**** Study material
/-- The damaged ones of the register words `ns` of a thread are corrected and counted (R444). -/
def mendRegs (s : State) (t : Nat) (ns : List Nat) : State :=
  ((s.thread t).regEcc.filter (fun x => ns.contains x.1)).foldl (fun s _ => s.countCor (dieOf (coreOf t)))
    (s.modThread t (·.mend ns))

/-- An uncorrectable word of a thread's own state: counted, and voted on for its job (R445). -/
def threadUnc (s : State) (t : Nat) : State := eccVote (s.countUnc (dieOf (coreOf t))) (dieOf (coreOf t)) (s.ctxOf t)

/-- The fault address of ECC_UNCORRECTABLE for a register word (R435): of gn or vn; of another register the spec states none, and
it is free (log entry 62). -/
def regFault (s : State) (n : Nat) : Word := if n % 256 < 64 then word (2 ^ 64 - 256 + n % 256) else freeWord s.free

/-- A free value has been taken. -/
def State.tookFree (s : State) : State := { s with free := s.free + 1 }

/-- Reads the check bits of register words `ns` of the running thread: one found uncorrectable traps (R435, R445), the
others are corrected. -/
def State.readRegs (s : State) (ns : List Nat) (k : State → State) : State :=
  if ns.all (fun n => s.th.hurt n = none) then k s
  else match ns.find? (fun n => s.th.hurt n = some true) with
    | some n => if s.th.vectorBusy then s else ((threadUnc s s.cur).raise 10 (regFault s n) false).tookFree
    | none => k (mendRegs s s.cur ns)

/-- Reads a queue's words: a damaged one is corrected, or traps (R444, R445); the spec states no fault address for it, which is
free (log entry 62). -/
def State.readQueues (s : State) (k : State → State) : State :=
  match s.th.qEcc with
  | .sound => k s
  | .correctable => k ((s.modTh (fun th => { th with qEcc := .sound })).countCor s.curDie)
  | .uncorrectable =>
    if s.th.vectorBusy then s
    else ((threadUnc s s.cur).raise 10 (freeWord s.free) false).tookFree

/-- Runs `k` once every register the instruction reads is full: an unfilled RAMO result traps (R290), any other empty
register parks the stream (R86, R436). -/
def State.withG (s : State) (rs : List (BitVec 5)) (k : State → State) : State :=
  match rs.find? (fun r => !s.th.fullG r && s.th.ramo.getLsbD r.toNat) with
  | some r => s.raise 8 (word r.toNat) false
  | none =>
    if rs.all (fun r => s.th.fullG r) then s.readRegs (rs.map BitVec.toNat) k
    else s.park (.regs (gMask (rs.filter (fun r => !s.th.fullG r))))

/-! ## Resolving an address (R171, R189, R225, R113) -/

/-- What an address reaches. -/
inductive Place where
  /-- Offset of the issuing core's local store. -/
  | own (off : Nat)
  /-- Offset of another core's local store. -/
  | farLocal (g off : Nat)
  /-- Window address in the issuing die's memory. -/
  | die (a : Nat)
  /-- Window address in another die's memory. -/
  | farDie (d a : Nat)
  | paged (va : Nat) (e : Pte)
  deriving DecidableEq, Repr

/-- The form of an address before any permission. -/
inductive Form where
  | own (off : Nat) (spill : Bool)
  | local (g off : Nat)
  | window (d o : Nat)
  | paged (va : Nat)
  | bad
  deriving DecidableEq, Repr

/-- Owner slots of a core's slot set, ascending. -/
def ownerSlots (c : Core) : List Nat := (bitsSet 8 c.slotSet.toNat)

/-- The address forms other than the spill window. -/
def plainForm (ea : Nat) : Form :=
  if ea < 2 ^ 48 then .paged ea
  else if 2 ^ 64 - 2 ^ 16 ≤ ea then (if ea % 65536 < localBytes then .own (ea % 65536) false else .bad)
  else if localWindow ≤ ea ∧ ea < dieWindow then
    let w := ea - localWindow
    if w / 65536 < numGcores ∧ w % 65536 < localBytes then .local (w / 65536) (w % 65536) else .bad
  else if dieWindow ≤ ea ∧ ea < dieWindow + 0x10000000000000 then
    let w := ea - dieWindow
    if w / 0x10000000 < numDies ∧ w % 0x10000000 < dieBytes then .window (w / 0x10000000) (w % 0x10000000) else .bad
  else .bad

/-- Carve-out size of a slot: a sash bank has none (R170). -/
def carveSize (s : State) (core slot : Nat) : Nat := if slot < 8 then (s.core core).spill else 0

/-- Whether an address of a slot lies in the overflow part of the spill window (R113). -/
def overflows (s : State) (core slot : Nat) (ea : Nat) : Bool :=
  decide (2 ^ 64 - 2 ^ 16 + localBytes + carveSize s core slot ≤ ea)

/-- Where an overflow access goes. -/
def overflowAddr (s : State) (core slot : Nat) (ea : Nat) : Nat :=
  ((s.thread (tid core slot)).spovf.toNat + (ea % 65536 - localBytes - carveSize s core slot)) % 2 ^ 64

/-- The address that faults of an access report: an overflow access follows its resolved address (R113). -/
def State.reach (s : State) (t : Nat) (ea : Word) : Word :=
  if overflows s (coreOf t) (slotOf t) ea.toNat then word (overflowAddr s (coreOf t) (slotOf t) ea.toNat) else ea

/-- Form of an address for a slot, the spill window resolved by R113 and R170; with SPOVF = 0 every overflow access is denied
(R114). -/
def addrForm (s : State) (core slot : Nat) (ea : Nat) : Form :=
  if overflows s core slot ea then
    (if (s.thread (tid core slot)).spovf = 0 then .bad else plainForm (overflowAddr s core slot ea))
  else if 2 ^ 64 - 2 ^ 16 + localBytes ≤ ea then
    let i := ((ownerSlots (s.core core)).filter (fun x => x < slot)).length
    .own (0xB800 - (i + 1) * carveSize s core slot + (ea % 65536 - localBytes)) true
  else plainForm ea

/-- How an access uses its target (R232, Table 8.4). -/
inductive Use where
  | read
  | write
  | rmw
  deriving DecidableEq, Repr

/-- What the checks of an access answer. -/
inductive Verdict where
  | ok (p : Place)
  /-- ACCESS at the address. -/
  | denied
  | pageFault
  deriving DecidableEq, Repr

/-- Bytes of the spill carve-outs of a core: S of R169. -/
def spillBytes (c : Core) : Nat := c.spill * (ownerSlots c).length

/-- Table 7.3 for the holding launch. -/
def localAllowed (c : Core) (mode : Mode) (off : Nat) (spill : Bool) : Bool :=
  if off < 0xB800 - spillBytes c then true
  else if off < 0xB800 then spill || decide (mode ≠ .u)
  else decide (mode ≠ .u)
********
**** Study material
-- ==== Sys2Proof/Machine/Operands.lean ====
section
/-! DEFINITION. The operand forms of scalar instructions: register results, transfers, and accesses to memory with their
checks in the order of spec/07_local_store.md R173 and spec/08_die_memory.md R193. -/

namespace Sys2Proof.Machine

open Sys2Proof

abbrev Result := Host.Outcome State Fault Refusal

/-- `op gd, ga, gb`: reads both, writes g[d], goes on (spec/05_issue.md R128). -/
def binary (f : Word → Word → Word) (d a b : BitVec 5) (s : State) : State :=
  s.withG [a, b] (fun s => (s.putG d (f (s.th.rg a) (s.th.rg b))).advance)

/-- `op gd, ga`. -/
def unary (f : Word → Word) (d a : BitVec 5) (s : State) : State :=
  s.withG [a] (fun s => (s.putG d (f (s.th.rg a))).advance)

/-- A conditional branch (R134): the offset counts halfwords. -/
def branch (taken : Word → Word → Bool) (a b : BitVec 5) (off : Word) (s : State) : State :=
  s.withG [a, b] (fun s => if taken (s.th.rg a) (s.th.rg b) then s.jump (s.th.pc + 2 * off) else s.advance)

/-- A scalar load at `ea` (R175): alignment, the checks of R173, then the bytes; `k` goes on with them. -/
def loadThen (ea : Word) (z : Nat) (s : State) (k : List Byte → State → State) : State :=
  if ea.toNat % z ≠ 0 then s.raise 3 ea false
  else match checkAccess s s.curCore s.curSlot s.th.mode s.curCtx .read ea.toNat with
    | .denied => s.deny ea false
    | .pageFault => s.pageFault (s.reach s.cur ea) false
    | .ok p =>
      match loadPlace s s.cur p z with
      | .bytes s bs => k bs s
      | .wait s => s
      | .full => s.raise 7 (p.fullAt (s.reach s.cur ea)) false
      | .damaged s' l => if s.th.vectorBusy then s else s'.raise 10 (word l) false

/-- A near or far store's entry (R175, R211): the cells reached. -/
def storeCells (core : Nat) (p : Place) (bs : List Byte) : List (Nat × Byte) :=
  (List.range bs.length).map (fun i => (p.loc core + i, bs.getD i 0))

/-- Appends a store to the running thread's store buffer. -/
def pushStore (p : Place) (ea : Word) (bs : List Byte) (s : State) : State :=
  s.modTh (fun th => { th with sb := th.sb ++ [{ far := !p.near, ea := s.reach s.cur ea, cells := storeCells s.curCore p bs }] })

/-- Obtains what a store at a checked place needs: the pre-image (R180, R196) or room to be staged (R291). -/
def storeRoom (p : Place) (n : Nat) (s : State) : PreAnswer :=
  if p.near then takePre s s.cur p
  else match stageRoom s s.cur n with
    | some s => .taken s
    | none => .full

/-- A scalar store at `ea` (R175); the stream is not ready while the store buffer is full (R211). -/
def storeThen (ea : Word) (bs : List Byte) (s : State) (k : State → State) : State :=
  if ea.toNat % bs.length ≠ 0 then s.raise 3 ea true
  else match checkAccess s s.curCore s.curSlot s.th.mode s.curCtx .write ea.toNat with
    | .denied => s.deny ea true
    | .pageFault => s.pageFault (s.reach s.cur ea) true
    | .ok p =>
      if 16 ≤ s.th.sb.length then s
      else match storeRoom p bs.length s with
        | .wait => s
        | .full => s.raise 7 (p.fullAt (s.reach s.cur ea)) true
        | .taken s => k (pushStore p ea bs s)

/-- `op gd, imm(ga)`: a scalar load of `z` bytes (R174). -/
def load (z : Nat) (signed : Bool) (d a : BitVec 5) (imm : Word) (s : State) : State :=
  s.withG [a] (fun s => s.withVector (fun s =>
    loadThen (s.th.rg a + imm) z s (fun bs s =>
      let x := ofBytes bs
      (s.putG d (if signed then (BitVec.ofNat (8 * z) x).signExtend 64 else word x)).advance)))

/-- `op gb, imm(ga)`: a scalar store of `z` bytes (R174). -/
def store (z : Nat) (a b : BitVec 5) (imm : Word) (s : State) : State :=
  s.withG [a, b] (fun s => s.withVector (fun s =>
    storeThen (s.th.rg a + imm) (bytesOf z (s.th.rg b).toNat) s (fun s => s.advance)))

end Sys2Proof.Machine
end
********
_Work to be completed_:
Please copy the lines above from the line with "Nat) (e : Pte)" up to and including the line with "set, ascending. -/", exactly as written and with nothing else.

_Answer section_:
  | paged (va : Nat) (e : Pte)
  deriving DecidableEq, Repr

/-- The form of an address before any permission. -/
inductive Form where
  | own (off : Nat) (spill : Bool)
  | local (g off : Nat)
  | window (d o : Nat)
  | paged (va : Nat)
  | bad
  deriving DecidableEq, Repr

/-- Owner slots of a core's slot set, ascending. -/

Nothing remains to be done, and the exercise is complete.